● **Task item**: The data below holds a line containing "each 0x0206. -/" and a line containing "theorem test_JP : runQuiet"; please quote exactly those two lines and every line between them, and nothing else.

(Saved data entries)
☆ ☆ ☆ ☆
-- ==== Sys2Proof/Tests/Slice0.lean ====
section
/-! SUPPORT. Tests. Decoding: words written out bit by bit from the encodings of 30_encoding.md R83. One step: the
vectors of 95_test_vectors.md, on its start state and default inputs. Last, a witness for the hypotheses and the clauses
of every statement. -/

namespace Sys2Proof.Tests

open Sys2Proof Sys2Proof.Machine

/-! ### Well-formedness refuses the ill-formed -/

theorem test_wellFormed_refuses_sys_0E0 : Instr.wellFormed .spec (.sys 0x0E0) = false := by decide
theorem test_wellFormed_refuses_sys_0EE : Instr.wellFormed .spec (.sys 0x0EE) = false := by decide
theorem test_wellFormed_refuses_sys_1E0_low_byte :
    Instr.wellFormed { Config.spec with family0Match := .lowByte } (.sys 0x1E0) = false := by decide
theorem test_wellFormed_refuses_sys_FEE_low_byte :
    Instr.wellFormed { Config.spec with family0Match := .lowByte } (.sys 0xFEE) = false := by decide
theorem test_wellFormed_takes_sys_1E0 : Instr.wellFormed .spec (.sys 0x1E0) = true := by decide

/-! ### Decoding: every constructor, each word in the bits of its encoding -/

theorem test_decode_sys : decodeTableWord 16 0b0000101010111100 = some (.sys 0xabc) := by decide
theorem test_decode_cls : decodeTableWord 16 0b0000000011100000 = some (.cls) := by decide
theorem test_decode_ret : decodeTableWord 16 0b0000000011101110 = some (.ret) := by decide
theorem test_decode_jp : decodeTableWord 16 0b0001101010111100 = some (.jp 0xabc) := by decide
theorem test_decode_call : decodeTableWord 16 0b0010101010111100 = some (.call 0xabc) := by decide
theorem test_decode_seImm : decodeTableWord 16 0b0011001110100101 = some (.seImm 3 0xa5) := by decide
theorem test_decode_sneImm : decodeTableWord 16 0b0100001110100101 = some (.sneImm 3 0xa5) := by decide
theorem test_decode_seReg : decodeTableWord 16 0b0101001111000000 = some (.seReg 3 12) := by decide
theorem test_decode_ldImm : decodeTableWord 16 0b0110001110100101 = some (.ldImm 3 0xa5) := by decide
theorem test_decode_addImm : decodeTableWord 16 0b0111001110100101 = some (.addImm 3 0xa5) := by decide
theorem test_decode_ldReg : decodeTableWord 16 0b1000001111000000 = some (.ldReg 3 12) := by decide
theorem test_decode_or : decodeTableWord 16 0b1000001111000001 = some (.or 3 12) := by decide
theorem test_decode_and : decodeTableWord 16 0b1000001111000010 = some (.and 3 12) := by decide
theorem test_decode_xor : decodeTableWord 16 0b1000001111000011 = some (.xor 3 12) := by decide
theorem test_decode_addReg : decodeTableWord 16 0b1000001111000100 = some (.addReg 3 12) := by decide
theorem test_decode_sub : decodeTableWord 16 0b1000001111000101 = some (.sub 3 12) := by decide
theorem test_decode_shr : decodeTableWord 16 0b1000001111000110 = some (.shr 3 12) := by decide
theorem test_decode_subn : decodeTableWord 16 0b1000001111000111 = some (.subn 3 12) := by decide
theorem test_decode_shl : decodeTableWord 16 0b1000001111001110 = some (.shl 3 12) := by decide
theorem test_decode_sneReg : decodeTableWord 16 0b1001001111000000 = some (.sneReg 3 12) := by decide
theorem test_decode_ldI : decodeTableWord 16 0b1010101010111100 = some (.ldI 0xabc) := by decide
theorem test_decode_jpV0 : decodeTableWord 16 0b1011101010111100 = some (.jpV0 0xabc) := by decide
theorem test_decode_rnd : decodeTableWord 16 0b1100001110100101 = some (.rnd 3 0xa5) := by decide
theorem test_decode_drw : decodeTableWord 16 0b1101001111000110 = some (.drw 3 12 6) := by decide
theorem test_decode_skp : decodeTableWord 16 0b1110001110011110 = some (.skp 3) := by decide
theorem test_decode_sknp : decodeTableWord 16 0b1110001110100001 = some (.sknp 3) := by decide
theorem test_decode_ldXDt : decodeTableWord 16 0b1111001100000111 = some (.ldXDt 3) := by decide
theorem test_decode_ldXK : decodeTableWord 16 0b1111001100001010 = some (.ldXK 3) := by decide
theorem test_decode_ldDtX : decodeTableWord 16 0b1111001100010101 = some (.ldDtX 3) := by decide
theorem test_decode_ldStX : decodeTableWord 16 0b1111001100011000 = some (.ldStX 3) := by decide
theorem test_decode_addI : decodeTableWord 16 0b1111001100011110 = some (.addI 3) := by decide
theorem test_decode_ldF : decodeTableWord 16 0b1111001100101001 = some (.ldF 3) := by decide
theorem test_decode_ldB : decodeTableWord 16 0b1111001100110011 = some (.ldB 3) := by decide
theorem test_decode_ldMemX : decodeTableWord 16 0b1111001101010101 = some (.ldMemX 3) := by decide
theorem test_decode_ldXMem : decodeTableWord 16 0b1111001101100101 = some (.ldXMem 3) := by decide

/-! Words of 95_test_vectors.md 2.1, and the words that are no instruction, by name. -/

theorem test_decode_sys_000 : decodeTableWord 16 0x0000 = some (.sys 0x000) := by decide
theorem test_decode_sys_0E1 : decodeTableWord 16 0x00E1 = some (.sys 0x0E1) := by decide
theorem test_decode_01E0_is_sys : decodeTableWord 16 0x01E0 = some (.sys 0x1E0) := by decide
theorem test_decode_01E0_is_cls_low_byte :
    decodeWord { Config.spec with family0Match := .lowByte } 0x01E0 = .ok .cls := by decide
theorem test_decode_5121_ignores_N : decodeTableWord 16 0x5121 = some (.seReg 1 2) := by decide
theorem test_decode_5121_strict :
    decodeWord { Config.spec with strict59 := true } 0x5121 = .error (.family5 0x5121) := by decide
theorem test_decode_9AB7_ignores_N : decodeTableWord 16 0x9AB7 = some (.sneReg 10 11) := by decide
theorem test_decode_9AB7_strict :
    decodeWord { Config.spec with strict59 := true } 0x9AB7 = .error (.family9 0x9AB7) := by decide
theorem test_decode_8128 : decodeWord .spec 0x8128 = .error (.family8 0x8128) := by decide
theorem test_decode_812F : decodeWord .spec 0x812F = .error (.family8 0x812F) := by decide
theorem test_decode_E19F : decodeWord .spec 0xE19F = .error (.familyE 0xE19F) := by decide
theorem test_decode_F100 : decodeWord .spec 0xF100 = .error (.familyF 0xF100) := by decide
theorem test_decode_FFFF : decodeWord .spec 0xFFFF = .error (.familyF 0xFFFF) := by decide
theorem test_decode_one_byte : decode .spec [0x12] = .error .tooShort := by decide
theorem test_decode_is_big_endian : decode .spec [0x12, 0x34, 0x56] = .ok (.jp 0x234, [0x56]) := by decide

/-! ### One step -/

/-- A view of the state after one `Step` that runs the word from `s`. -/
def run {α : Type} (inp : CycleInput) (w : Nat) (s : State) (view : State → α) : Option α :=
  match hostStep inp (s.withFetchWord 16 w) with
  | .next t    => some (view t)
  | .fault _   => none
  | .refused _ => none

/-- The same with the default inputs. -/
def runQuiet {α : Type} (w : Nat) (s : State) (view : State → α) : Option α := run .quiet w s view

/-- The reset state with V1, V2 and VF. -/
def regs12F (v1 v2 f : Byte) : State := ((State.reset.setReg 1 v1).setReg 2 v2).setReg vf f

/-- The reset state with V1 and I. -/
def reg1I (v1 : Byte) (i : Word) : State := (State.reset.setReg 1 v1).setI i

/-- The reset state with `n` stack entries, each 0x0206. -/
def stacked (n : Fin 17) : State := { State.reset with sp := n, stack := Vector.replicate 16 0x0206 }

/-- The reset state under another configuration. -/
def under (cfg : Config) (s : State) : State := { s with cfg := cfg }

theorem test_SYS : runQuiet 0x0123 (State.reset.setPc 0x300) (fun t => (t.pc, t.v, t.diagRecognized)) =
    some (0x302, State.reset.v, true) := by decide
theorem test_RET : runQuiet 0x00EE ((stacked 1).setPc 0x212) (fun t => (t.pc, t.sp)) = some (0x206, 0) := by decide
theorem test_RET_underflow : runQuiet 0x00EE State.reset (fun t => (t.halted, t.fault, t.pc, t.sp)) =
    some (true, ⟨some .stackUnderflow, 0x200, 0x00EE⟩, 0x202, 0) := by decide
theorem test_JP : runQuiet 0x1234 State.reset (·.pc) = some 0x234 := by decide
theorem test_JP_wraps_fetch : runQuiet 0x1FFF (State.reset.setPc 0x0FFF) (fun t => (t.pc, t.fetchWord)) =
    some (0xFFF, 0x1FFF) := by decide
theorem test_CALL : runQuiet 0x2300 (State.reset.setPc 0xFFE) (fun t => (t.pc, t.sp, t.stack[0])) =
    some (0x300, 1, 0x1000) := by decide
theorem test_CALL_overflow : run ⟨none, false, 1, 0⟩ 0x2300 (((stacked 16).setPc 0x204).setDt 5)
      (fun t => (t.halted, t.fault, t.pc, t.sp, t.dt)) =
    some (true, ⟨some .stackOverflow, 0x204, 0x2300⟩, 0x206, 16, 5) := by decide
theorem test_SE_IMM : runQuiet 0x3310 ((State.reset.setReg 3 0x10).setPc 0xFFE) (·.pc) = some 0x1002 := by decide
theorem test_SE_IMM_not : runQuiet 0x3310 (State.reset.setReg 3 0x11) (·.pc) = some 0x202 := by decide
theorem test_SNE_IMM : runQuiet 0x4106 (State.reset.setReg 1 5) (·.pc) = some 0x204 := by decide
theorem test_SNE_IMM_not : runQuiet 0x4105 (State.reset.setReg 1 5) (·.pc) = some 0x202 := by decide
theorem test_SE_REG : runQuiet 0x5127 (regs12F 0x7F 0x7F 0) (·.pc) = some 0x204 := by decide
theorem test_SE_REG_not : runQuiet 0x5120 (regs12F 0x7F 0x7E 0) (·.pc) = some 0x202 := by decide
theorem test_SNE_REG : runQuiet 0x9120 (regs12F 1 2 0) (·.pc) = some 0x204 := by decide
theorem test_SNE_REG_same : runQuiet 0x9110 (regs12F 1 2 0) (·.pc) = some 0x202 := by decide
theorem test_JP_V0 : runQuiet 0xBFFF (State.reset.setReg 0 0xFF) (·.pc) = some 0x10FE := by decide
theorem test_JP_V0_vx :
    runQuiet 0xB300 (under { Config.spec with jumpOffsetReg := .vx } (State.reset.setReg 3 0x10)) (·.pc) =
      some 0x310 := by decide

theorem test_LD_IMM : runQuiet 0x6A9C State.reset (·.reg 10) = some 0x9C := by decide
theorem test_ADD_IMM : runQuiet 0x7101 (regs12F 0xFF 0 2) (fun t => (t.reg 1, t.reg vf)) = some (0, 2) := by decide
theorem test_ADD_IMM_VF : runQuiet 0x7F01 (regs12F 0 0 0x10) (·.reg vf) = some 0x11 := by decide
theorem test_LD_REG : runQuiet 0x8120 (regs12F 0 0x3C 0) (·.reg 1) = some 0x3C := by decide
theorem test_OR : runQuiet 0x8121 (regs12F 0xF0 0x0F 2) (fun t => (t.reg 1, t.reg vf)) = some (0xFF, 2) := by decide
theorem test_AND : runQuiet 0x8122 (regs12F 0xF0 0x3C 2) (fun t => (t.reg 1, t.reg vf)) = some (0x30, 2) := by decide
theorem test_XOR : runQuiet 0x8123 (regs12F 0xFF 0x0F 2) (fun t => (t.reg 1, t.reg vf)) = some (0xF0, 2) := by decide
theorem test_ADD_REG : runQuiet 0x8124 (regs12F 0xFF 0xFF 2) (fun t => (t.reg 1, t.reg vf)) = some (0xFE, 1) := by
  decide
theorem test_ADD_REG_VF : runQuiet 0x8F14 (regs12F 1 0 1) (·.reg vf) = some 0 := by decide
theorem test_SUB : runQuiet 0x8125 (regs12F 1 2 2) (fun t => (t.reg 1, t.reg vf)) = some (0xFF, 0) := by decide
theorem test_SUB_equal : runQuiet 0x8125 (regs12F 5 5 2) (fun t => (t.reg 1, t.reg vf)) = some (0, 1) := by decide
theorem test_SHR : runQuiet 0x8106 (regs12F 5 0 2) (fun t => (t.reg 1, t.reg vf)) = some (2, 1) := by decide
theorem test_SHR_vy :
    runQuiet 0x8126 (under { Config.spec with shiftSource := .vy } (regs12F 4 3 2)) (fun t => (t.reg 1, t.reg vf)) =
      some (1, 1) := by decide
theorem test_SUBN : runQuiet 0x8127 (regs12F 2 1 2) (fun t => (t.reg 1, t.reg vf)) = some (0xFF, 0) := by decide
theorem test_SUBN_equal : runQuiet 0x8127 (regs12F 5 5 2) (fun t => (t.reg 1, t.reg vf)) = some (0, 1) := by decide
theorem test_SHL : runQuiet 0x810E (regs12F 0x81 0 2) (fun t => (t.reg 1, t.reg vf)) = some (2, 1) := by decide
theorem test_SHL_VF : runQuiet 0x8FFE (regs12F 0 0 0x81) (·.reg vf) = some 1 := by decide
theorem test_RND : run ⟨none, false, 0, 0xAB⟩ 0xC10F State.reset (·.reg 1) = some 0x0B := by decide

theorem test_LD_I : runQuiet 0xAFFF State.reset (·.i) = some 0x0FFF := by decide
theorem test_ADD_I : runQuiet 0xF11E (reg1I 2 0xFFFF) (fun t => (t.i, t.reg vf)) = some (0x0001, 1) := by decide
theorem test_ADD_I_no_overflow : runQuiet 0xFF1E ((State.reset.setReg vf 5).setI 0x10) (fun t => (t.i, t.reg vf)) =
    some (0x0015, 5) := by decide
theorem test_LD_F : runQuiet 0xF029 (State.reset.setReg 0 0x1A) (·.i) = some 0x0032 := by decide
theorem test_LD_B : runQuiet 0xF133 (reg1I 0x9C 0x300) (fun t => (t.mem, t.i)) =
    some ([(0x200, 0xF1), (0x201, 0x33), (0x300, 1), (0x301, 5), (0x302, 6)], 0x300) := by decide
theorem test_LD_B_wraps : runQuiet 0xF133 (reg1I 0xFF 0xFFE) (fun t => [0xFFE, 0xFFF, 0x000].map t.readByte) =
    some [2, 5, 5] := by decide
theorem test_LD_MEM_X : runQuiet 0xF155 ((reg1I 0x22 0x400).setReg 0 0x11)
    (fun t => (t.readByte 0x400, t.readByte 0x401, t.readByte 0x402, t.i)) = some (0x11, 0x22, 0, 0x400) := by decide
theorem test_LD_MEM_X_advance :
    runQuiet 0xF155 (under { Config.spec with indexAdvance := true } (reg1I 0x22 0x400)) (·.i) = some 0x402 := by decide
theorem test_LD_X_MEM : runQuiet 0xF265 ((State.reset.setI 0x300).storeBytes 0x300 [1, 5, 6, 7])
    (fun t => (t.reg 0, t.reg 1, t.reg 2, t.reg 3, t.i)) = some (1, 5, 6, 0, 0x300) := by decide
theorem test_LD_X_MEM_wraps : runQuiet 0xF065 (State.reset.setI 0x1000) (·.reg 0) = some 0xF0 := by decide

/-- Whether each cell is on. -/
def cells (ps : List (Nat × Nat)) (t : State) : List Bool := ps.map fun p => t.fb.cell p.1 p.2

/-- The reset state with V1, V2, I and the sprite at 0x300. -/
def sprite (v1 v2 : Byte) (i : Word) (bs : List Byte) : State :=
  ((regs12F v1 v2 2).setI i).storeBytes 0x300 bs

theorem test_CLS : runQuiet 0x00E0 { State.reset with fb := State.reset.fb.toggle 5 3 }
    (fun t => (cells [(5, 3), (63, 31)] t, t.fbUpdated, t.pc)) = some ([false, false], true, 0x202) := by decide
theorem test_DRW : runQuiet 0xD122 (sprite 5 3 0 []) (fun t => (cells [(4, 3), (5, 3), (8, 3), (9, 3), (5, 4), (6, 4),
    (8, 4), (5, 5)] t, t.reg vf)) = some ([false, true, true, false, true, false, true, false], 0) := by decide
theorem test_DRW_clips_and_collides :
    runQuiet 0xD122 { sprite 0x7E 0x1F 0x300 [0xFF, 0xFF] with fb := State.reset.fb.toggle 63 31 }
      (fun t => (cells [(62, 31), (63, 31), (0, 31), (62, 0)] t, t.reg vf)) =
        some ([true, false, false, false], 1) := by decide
☆ ☆ ☆ ☆
● **Solution below**:
/-- The reset state with `n` stack entries, each 0x0206. -/
def stacked (n : Fin 17) : State := { State.reset with sp := n, stack := Vector.replicate 16 0x0206 }

/-- The reset state under another configuration. -/
def under (cfg : Config) (s : State) : State := { s with cfg := cfg }

theorem test_SYS : runQuiet 0x0123 (State.reset.setPc 0x300) (fun t => (t.pc, t.v, t.diagRecognized)) =
    some (0x302, State.reset.v, true) := by decide
theorem test_RET : runQuiet 0x00EE ((stacked 1).setPc 0x212) (fun t => (t.pc, t.sp)) = some (0x206, 0) := by decide
theorem test_RET_underflow : runQuiet 0x00EE State.reset (fun t => (t.halted, t.fault, t.pc, t.sp)) =
    some (true, ⟨some .stackUnderflow, 0x200, 0x00EE⟩, 0x202, 0) := by decide
theorem test_JP : runQuiet 0x1234 State.reset (·.pc) = some 0x234 := by decide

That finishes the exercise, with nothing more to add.